Yeah, thanks, Andy. I guess your first question was, what are the tactics we're using to educate in and around the data that we have produced? Obviously, there are the obvious aspects of this at conferences, publications, et cetera. I think our Medical Affairs team has done a nice job of increasing our scientific share of voice. Obviously, I think we have the highest velocity of publication in this sector so far. It's given us an opportunity to share something new with the physicians that we do see. The second piece of it, honestly, has been conversations to just say, put some fraction of your patients on Atrubi, to Matt's earlier point, and see what the experience is. I think we feel very comfortable, obviously, with the two real-world evidence studies that have been posted to date out of Dr. Mazari's lab and Dr.

Moore's lab that continued outperformance in the real-world setting. We're doing a lot more of this now on the health economic and real-world setting side. Just what do hospitalizations look like with one stabilizer versus the next? What do overall expenses look like with various SPs, et cetera, et cetera? We're doing a lot of that type of work. I think that's another way that we can allow the data to resonate. A summary of the data, I think of the new data that we just put out has to be the variant data, the 59% relative risk reduction with the STAT6, the AFib data, the 70% reduction along with the 43% reduction in CVH-associated hospitalization. The third, and I think honestly the most important, was the connection once again between ever higher levels of stabilization as measured by serum TTR and better outcomes as measured by mortality.

I think those were the salient data pieces to date. On a go-forward basis, you can expect that we, as I mentioned earlier, are going to publish on all of those fronts plus more. One thing we're definitely going to be looking at is the rapidity of response because I think that now that we've got the PK data from the knockdowns, I think that actually is a huge differentiator of the rapidity of response. You should see a lot more publications coming out on that front. I think the second is the real-world experience with these products, both from the standpoint of biomarkers. I think anti-pro, yes, definitely. I think serum TTR, yes, definitely. Then quality of life and hospitalization measures. Health economic parameters as well. It's interesting, if you go over to Europe, there are countries where we're the only brand.
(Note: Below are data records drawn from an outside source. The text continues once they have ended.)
/-- A hart record (spec/03 Table 3-9, spec/15 Table 15-4, spec/16 Table 16-3). A hart in M-mode is not a context's. -/
def hartFields (o : Nat) (h : Hart) : List Field :=
  let use := if h.run = .idle then 0 else 8
  let fin := if h.run = .ended then 4 else 0
  let latch := match h.latch with
    | some l => [(o + 0x10, 8, l.addr.toNat), (o + 0x18, 8, 1 + l.gb.val * 2 + l.ph.toNat * 2 ^ 32)]
    | none => []
  let h := if inDebug h then leaveDebug h else h
  [(o, 8, h.pc.toNat), (o + 8, 8, privCode h.priv % 2 + fin + use)] ++ latch ++
    [(o + 0x20, 8, if h.bev then h.beva.toNat / 32 * 32 + 1 else 0), (o + 0x28, 8, h.maddr.toNat), (o + 0x30, 8, if h.mv then 1 else 0)] ++
    words8 (o + 0x100) ((List.range 32).map fun r => if r = 0 then 0 else (aget 0 h.x r).toNat) ++
    words8 (o + 0x200) ((List.range 32).map fun r => (aget 0 h.f r).toNat) ++
    [(o + 0x300, 8, h.fcsr.toNat)] ++ words8 (o + 0x308) (userCsrs h.xc) ++
    words8 (o + 0x358) [h.xc.grant, h.xc.leave.toNat, h.xc.temporal.toNat] ++ words8 (o + 0x380) (superCsrs h.xc) ++
    (List.range 32).map (fun r => (o + 0x400 + r, 1, hartTag h r)) ++
    h.spill.map (fun kv => (o + 0x420 + kv.1, 1, if kv.2.inMem then 3 else 1)) ++ words8 (o + 0x480) (privCsrs h.pr)

/-- An interlock entry (spec/07 Table 7-7). -/
def aritWords (e : Arit) : List Nat :=
  let b (x : Bool) (k : Nat) : Nat := if x then 2 ^ k else 0
  [1 + b e.wr 1 + b e.rd 2 + e.src % 32 * 2 ^ 4 + e.slot % 8 * 2 ^ 9, e.base % 2 ^ 60, e.limit % 2 ^ 60, 0]

/-- A copy record (spec/10 Table 10-3). A copy whose stamp is written, and whose completion record is not, keeps only the
record to post; one to a peer that has not acknowledged it is moved again as a whole. -/
def copyWords (e : Nat) (k : Copy) : List Nat :=
  let opt := if k.stage = 2 then k.opt % 4 / 2 * 2 else k.opt
  let moved := if k.peer && !k.acked && k.stage == 0 then k.src - k.src0 else 0
  [1 + opt % 8 * 2 + e % 2 * 2 ^ 4 + k.slot % 8 * 2 ^ 5 + k.tgt % 8 * 2 ^ 8 + k.stamp.toNat % 2 ^ 16 * 2 ^ 16 +
      (k.rem + moved) % 2 ^ 21 * 2 ^ 32,
    k.src - moved, k.dst - moved, k.utag % 2 ^ 16 + k.stamp.toNat / 2 ^ 16 * 2 ^ 16]

/-- A stream record (spec/10 R202). -/
def streamWords (r : Stream) : List Nat :=
  (List.range 8).map (fun i => (aget 0 r.desc i).toNat) ++
    [streamWord r, r.i0 % 2 ^ 32 + r.i1 % 2 ^ 32 * 2 ^ 32, r.i2 % 2 ^ 32 + r.off % 2 ^ 32 * 2 ^ 32]

/-- The stream record of a port. Between streams its descriptor is that of the run whose slot names the port. -/
def portWords (c : CoreSt) (p : Nat) : List Nat :=
  let r : Stream := aget {} c.streams p
  let own := (c.slots.flatMap fun kv => if chActive kv.2.state then kv.2.pats else []).find? fun t => t.1 == p
  match own with
  | some t => streamWords (if r.state = 1 ∨ r.state = 2 then r else { r with desc := t.2 })
  | none => streamWords r

/-- The gang records of core 0 (spec/03 Table 3-10). -/
def gangFields (s : State) (g : Gang) (o : Nat) : List Field :=
  words8 o ((List.range 4).map fun n => (aget 0 g.gb n).toNat) ++
    words8 (o + 0x80) ((List.range 4).flatMap fun n =>
      let q := gangEvq g n
      [q.conf.toNat, q.head + q.tail * 2 ^ 32]) ++
    words8 (o + 0xC0) [taskHead s g.tid g.ctxbase, taskTail s g.tid g.ctxbase]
We won the national bid, and there are major hospitals in areas like Germany where Atrubi is frontline. I think we're sort of looking at those types of very dispassionate, but yet still trying to make a choice between these various data sets, analogs, and saying what really resonated with them in that data and how can we bring some of those messages over to the U.S. market. I don't know, Matt or anyone else, if you'd add anything?

Speaker 1

No, I can touch on the inventory question, though, if that works. I just would make a couple of comments. One, the held inventory is lower in Q2 versus Q1 as suppliers get used to our just-in-time model. You can get Atrubi in less than 48 hours. We talk about that for patients all the time, but it's not just patients. Our suppliers can also get Atrubi in less than 48 hours as well. The sort of old way of doing the supply and demand model, which is, hey, I have to hold multiple weeks of inventory or more because I'm worried about running out or not being able to get some, I think we've sort of changed the game a bit in that. Now that people realize that that's true, they don't have to hold these sort of historical larger levels.
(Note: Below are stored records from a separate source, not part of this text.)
-- ==== Sys2Proof/Machine/Mailbox.lean ====
section
/-!
DEFINITION. The mailbox (spec/14 R270, R271, Table 14-4): posting of replies and events, and the host's commands with the security
engine's key slots (spec/13 R258, R263).
-/
namespace Sys2Proof.Machine

/-! ### Bytes of physical memory for the firmware, under its own key (notes/assumptions/6) -/

def fwReadBytes (s : State) (pa n : Nat) : List Byte := (List.range n).map fun i => physByte s 0 (pa + i)
def fwWriteBytes (s : State) (pa : Nat) (bs : List Byte) : State :=
  ((List.range bs.length).zip bs).foldl (fun t p => physSetByte t 0 (pa + p.1) p.2) s
/-- Is a range storage? -/
def rangeOk (pa n : Nat) : Bool := decide (pa + n ≤ hbmEnd) || (decide (hostBase ≤ pa) && decide (pa + n ≤ peerBase))

/-! ### Posting -/

/-- MAILBOX_EVENT_POST: the oldest waiting entry goes to the firmware-to-host ring, where it is enabled and has room. -/
def execMailboxEventPost (s : State) : Host.Outcome State Fault Refusal :=
  match s.io.fhWait with
  | [] => .next s
  | ws :: rest =>
    if !ringRoom s fhRing then .next s
    else
      let wp := mbReg s fhRing.wp
      let a := ringAt s fhRing wp 64
      let word (i : Nat) : Nat := (ws.getD i 0).toNat
      let s' := updIo s fun io => { io with fhWait := rest }
      let s' := (List.range 7).foldl (fun t i => physWrite t 0 (a + 8 * (i + 1)) 8 (word (i + 1))) s'
      let s' := physWrite s' 0 a 8 (word 0)
      needHbm a 64 (.next (setMbReg s' fhRing.wp ((wp + 1) % 2 ^ 32)))

/-! ### Commands -/

/-- The command at the read pointer of the host-to-firmware ring: its eight words. -/
def mbCommand (s : State) : Option (List Nat) :=
  if s.io.booted && s.io.released && fwRuns s && ringEn s hfRing && mbReg s hfRing.wp != mbReg s hfRing.rp then
    let a := ringAt s hfRing (mbReg s hfRing.rp) 64
    some ((List.range 8).map fun i => physRead s 0 (a + 8 * i) 8)
  else none

/-- A REPLY: status and further words. -/
def mbReply (s : State) (c : List Nat) (status : Nat) (ws : List Nat) : State :=
  mailbox s (mbHead 0x8000 (8 * (ws.length + 1)) (fieldOf (c.headD 0) 63 32) :: w64 status :: ws.map w64)

/-- Take the command at the read pointer if it has a code: firmware advances HFRP, performs it and replies. A payload shorter than
the command's operands is a bad operand. -/
def mbRun (s : State) (isCode : Nat → Bool) (len : Nat) (f : State → List Nat → State × Nat × List Nat) :
    Host.Outcome State Fault Refusal :=
  match mbCommand s with
  | none => .next s
  | some c =>
    if !isCode (c.headD 0 % 2 ^ 16) then .next s
    else
      let t := setMbReg s hfRing.rp ((mbReg s hfRing.rp + 1) % 2 ^ 32)
      let (t, status, ws) := if fieldOf (c.headD 0) 31 16 < len then (t, 2, []) else f t c
      needHbm (ringAt s hfRing (mbReg s hfRing.rp) 64) 64 (.next (mbReply t c status ws))

/-- The SHA-512 digest of an image of the bundle that runs (spec/13 R263). -/
def runningDigest (s : State) (i : Nat) : Nat := sha512 (Config.bundleImage s.io.running i) 0 (Config.imageLen s.io.running i)

/-- The report of spec/13 R263 for a nonce and a tenant: its fields in the rule's order, packed (DESIGN CHOICE,
notes/assumptions/44), and the signature over them. -/
def attestation (s : State) (tid : Nat) (nonce : List Byte) : List Byte :=
  let body := bytesOf 4 0x9100 ++ bytesOf 2 0x00B0 ++
    (List.range Config.imageCount).flatMap (fun i => bytesOf 64 (runningDigest s i)) ++
    bytesOf 8 s.io.rollback ++ bytesOf 2 tid ++ nonce
  body ++ bytesOf 132 (Config.signature body).toNat

/-- The bytes of a report but for its signature, and with it. -/
def reportBody : Nat := 6 + 64 * Config.imageCount + 8 + 2 + 64
def reportLen : Nat := reportBody + 132

/-- The device whose engine signed a report, if any: this one, or another Ianum 9100. -/
def reportDevice (r : List Byte) : Option (BitVec 64) :=
  let body := r.take reportBody
  let sig := BitVec.ofNat 1056 (natOfBytes (r.drop reportBody))
  if sig = Config.signature body then some Config.serial else Config.signer body sig

/-- Is every firmware digest of a report on the list of the tenant that a key belongs to (spec/13 R258)? -/
def reportListed (key : Nat) (r : List Byte) : Bool :=
  (List.range Config.imageCount).all fun i =>
    Config.digestListed key (BitVec.ofNat 512 (natOfBytes ((r.drop (6 + 64 * i)).take 64)))

/-- The key that a wrapped key holds for this device: one of its own, or one that another device wrapped (spec/13 R258). The identity
of a foreign key is none of this device's. -/
def unwrapKey (s : State) (w : List Byte) : Option Nat :=
  let own : List Nat := (List.range s.io.keyCtr).map (· + 1) ++ s.io.keys.map fun (kv : Nat × Nat) => kv.2
  match own.find? fun k => w == Config.wrapKey (Config.keyBits k) Config.serial with
  | some k => some k
  | none => (Config.unwrapKey w).map fun n => clearKid + 1 + n

/-- ATTEST. The tenant that the report names is not an operand (notes/assumptions/6). -/
def execAttest (s : State) : Host.Outcome State Fault Refusal :=
  mbRun s (· == 1) 24 fun s c =>
    let nonce := c.getD 1 0
    let buf := c.getD 2 0
    if !rangeOk nonce 64 then (s, 2, [])
    else
      let (t, s) := freshBits s 12
      let r := attestation s t.toNat (fwReadBytes s nonce 64)
      if r.length > c.getD 3 0 || !rangeOk buf r.length then (s, 2, []) else (fwWriteBytes s buf r, 0, [])

/-- RETIRECORE. -/
def execRetirecore (s : State) : Host.Outcome State Fault Refusal :=
  mbRun s (· == 2) 8 fun s c =>
    let w := c.getD 1 0
    if w / 2 ^ 9 ≠ 0 ∨ 24 ≤ fieldOf w 8 4 then (s, 2, []) else (retireCore s (24 * fieldOf w 3 0 + fieldOf w 8 4), 0, [])

/-- HEARTBEAT: the mask of live management cores, and the ms since the last takeover, which is a free value before one. -/
def execHeartbeat (s : State) : Host.Outcome State Fault Refusal :=
  mbRun s (· == 3) 0 fun s _ =>
    let mask := (List.range 4).foldl (fun n d => if mgcLive s.io d then n + 2 ^ d else n) 0
    match s.io.takeoverUs with
    | some t => (s, 0, [mask, (s.us - t) / 1000])
    | none =>
      let (v, s) := freshBits s 64
      (s, 0, [mask, v.toNat])

/-- Load a key slot, or empty it with identity 0. -/
def setKey (s : State) (slot id : Nat) : State := updIo s fun io => { io with keys := aputC 0 io.keys slot id }

/-- Does an enabled partition window or host access table entry name a key slot? -/
def keyNamed (s : State) (slot : Nat) : Bool :=
  s.io.pwin.any (fun kv => kv.1 % 2 == 0 && bitOf kv.2.toNat 0 && (aget 0 s.io.wkey (kv.1 / 2)).toNat == slot) ||
    (List.range 16).any fun e => bitOf (aget 0 s.io.hat (4 * e)).toNat 0 && (aget 0 s.io.hat (4 * e + 2)).toNat % 8192 == slot

/-- KEYGEN: an empty slot takes a fresh key. -/
def execKeygen (s : State) : Host.Outcome State Fault Refusal :=
  mbRun s (· == 4) 8 fun s c =>
    let k := c.getD 1 0
    if 8192 ≤ k then (s, 2, [])
    else if keyId s k ≠ 0 then (s, 1, [])
    else
      let id := s.io.keyCtr + 1
      (setKey (updIo s fun io => { io with keyCtr := id }) k id, 0, [])

/-- The stores that a key slot's lines and buffers hold are performed, and the lines leave the caches. -/
def settleKey (s : State) (k : Nat) : State :=
  let s := (s.cores.map (·.1)).foldl (fun s c => flushLines s c fun _ l => l.key == k) s
  (s.harts.map (·.1)).foldl (fun s h => if (hartOf s h).wc.any fun kv => kv.2.2.1 == k then drainWc s h else s) s

/-- KEYERASE: refused while an enabled window or entry names the slot. Stores that cores have made under the slot are performed
first; a later access under it takes an access fault. -/
def execKeyerase (s : State) : Host.Outcome State Fault Refusal :=
  mbRun s (· == 5) 8 fun s c =>
    let k := c.getD 1 0
    if 8192 ≤ k then (s, 2, []) else if keyNamed s k then (s, 1, []) else (setKey (settleKey s k) k 0, 0, [])

/-- KEYEXPORT: a loaded slot's key, wrapped for the device of a report that verifies (spec/13 R258). -/
def execKeyexport (s : State) : Host.Outcome State Fault Refusal :=
  mbRun s (· == 6) 32 fun s c =>
    let k := c.getD 1 0
    let rep := c.getD 2 0
    let out := c.getD 3 0
    if 8192 ≤ k ∨ rangeOk rep reportLen = false then (s, 2, [])
    else
      let r := fwReadBytes s rep reportLen
      match (if keyId s k = 0 ∨ reportListed (keyId s k) r = false then none else reportDevice r) with
      | none => (s, 1, [])
      | some dev =>
        let w := Config.wrapKey (Config.keyBits (keyId s k)) dev
        if w.length > c.getD 4 0 || !rangeOk out w.length then (s, 2, []) else (fwWriteBytes s out w, 0, [])

/-- KEYIMPORT: an empty slot takes a wrapped key that verifies. -/
def execKeyimport (s : State) : Host.Outcome State Fault Refusal :=
  mbRun s (· == 7) 24 fun s c =>
    let k := c.getD 1 0
    let src := c.getD 2 0
    let n := c.getD 3 0
    if 8192 ≤ k ∨ rangeOk src n = false then (s, 2, [])
    else if keyId s k ≠ 0 then (s, 1, [])
    else match unwrapKey s (fwReadBytes s src (min n 0x100000)) with
      | some id => (setKey s k id, 0, [])
      | none => (s, 1, [])

/-- MAILBOX_RESERVED_CODE: status 2. -/
def execMailboxReservedCode (s : State) : Host.Outcome State Fault Refusal :=
  mbRun s (fun n => n == 0 || decide (8 ≤ n)) 0 fun s _ => (s, 2, [])

end Sys2Proof.Machine
end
You're seeing that play out in the market now. I think that's just due to the confidence that our distributors have in us.

Speaker 2

Yeah, thanks, Ananth. As Matt said, the days went down because of the accelerating patient demand and the model being more familiar to our suppliers. I appreciate your question.

Speaker 5

That concludes our Q&A for today. I will now hand it back to the company.

Speaker 2

Thank you all for joining us on our Q2 earnings call. We look forward to updating you again in our next earnings call. Thank you. Bye.

Speaker 5

This concludes today's conference. Thank you for your participation. You may now disconnect.